Have you suspected your office colleague in giving you that cold? Well, this study suggests that sometimes, you might be right, and that a hygiene intervention including the use of hand sanitising wipes can help to reduce the changes of virus spread in an office setting.
The study was performed in an office building in which around 100 people were working. Two different hygiene-based interventions were tested: the first based on disinfection of surfaces, and the second based on disinfection of both surfaces and office worker hands (using either alcohol hand gel, or hand sanitising wipes). One door hand and an offer worker’s hands were seeded with tracer bacteriophage, which is an effective way of modelling the spread of infectious virus without putting anybody at risk of infection.
From a single point of environmental and human hand inoculation, the bacteriophage tracer spread far and wide, contaminating surfaces and office worker hands throughout the office building.
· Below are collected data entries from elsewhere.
-- ==== Sys2Proof/Config.lean ====
section
/-! DEFINITION. What an implementation fixes and the spec leaves open: constants without a body. A value
here is free: no proof can see it, and a claim holds whatever it is. -/
namespace Sys2Proof

/-- The n-th free value of a run (`State.free` counts them): whatever the spec leaves open where the device
goes on. UNVERIFIED as to its value by construction; assumption log 1. -/
opaque Config.freeNat : Nat → Nat

/-- Nanoseconds between the n-th timestamp taken and the one before it (R2); assumption log 2. -/
opaque Config.elapsed : Nat → Nat

/-- The scale code and the element codes of an MX block whose computed scale lies above 254 (R40; assumption log 13): by format,
rounding mode and SAT, the block's quotients with their random bits, and the place (0 the scale, i + 1 element i). A function
of the block alone, so a replay forms the same codes (R31). -/
opaque Config.mxOver : Nat → Nat → Bool → List (Bool × Nat × Nat × Int × Nat) → Nat → Nat

/-- The repair held in fuses (R13): a defective cell and the spare, 64 or 65, that runs its logical cell; at most one, since every
shipped device has a spare free. -/
opaque Config.factoryRepair : Option (Fin 64 × Fin 2)

/-- The factory cell map (R13): the physical cell of a logical cell. -/
def Config.factoryMap (c : Nat) : Nat :=
  match Config.factoryRepair with
  | some r => if c = r.1.val then 64 + r.2.val else c
  | none => c

/-- Physical cells found defective at manufacture (R13). -/
def Config.factoryBad (p : Nat) : Bool :=
  match Config.factoryRepair with
  | some r => p == r.1.val
  | none => false

/-- What only other members' lists give a Drover send (R160, assumption log 21), as functions of the session, so that every send on the
same lists, and a replay, finds the same: by the session's name and own list, a member and local slot: the rows of lower-ranked
sources there; by a source, local slot and row: where the row's slot number lies. -/
opaque Config.drvBelow : List Nat → Nat → Nat → Nat

opaque Config.drvIndex : List Nat → Nat → Nat → Nat → Nat

/-- FCLK cycles that a stream has spent in state WAIT when a row finds it there, since it was last found so: (free count, cell, stream)
(R504). -/
opaque Config.waitCycles : Nat → Nat → Nat → Nat

/-- Lines of an access that miss in a stack's larder cache: (free count, stack) (Table 8-9, R232). -/
opaque Config.cacheMisses : Nat → Nat → Nat

/-- STK_QUEUE (R506): the requests that wait at a stack's controller when it is read: (free count, stack). -/
opaque Config.stackQueue : Nat → Nat → BitVec 64

/-- The elements of a canary's product: (free count, pattern, 256 m + n) (R69, R377). -/
opaque Config.canaryOut : Nat → Nat → Nat → BitVec 32

/-- The device root secret DRS (R409), as the PUF and the helper data in fuses give it back at every reset. -/
opaque Config.drs : BitVec 256

/-- Measurement 1: the ROM's SHA-256 (R416), of the shipped mask ROM. -/
opaque Config.romDigest : List Byte

/-- The firmware key slots in fuses: the SHA-256 of each slot's public key, and whether it is revoked (Table 14-5). -/
opaque Config.fwKey : Nat → List Byte

opaque Config.fwRevoked : Nat → Bool

/-- The SVN floor fused when the device shipped, 0 to 64 (R421). -/
opaque Config.fusedSvn : Fin 65

/-- Fused full-rate class-8 loom power in mW, for a device that has run no loom work (R392). -/
opaque Config.fusedL16 : Nat

/-- Fused core voltage target in mV (R403, R514). -/
opaque Config.fusedMv : Nat

/-- The MAC address of an Ethernet port, in fuses (R491). -/
opaque Config.ethMac : Nat → List Byte

/-- Bits of a packet that the spec leaves open: the IPv4 identification and the IPv6 flow label, by the packet's free value. -/
opaque Config.packetBits : Nat → Nat

/-- A commit to the persistent store fails: by the free count (R462). -/
opaque Config.commitFails : Nat → Bool

/-- The 64-byte entries of a cell's commit list as a spare reads them (R114 gives them no layout): codes of command and
descriptors. -/
opaque Config.commitList : List Byte → List Nat

/-- The 64 bytes, as a number, that a commit-list entry takes in the journal (R114): of a UCOMMIT's fields and its descriptors. -/
opaque Config.commitBytes : List Nat → Nat

/-- Identity in fuses and ROM, in the forms of R557: the two characters of the silicon revision, the numbers a and b of the ROM
release, the PCI vendor ID, the revision number and the 16-byte serial number. -/
opaque Config.siliconRev : Byte × Byte

opaque Config.romRelease : BitVec 32 × BitVec 32

opaque Config.vendorId : BitVec 16

opaque Config.revision : BitVec 32

opaque Config.serial : BitVec 128

/-- The private keys of the Tsuzal root (0) and of the RLM4 product CA (1), which the device does not hold (R413). -/
opaque Config.issuerKey : Nat → Nat

/-- What surrounds the subject public key in the root, product CA and device certificates (0, 1, 2), and the secret number of each
one's signature (R413). -/
opaque Config.certParts : Nat → List Byte × List Byte

opaque Config.certNonce : Nat → Nat

/-- SHA-256 of the debug public key in fuses (R432). -/
opaque Config.debugKey : List Byte

/-- Debug unlocks fused before the run (R433). -/
opaque Config.fusedUnlocks : Nat

/-- The secret number of the signature with which IDK endorses DEK (R413). -/
opaque Config.dekNonce : Nat

end Sys2Proof
end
The environmental surface disinfection intervention resulted in a 42% reduction in phage contamination, which was not statistically significant. The intervention that included both environmental surface disinfection and hand disinfection resulted in a statistically significant 85% reduction in bacteriophage contamination.
This study shows that a hygiene intervention targeting both surfaces and the hands of office workers resulted in a significant reduction in viral contamination in an office building setting. These findings are likely to translate into reduced spread of viral illness – making it less likely that you colleague will give you that cold!